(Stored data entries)
· · ·
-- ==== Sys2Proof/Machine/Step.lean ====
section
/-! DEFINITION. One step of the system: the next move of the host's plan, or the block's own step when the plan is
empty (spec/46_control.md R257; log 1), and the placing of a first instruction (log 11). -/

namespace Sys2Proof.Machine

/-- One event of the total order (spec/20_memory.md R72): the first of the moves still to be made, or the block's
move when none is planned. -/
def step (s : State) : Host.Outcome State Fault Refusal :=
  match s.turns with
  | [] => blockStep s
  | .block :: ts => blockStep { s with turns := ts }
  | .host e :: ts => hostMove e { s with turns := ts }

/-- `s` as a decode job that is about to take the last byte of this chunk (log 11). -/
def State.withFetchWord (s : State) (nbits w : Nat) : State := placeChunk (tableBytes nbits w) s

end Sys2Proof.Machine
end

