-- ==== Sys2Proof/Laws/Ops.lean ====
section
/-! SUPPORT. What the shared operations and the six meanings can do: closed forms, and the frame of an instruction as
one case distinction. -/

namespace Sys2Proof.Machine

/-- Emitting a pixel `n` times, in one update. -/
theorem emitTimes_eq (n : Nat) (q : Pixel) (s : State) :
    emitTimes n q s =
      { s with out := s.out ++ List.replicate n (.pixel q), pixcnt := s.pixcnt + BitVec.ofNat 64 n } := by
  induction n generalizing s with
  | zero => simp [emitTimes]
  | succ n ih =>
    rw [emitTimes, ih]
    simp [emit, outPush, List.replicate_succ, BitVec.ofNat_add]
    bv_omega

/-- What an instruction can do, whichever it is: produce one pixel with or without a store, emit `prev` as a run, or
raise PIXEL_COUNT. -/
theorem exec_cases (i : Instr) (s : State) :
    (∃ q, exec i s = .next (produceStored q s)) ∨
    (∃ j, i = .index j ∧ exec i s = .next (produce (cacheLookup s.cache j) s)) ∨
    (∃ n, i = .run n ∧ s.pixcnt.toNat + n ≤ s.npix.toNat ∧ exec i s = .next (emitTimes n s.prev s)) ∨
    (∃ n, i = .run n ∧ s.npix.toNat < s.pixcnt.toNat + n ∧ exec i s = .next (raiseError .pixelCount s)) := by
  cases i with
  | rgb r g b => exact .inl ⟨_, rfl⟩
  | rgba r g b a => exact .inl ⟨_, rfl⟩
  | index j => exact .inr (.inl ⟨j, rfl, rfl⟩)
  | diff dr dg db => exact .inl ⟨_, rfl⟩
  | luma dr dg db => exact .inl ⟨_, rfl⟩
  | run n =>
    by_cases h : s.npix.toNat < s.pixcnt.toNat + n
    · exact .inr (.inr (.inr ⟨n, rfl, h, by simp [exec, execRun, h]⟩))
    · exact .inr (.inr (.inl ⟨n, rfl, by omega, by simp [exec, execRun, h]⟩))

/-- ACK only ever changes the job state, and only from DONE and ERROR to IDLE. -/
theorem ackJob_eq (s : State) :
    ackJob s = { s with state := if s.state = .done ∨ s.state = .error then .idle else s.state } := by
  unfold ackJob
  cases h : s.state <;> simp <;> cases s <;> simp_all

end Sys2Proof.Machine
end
· · ·
* **PROBLEM TO SOLVE**
In the entries above, find every line holding the word "when" and copy it out.

* **FINAL ANSWER**
/-! DEFINITION. One step of the system: the next move of the host's plan, or the block's own step when the plan is
move when none is planned. -/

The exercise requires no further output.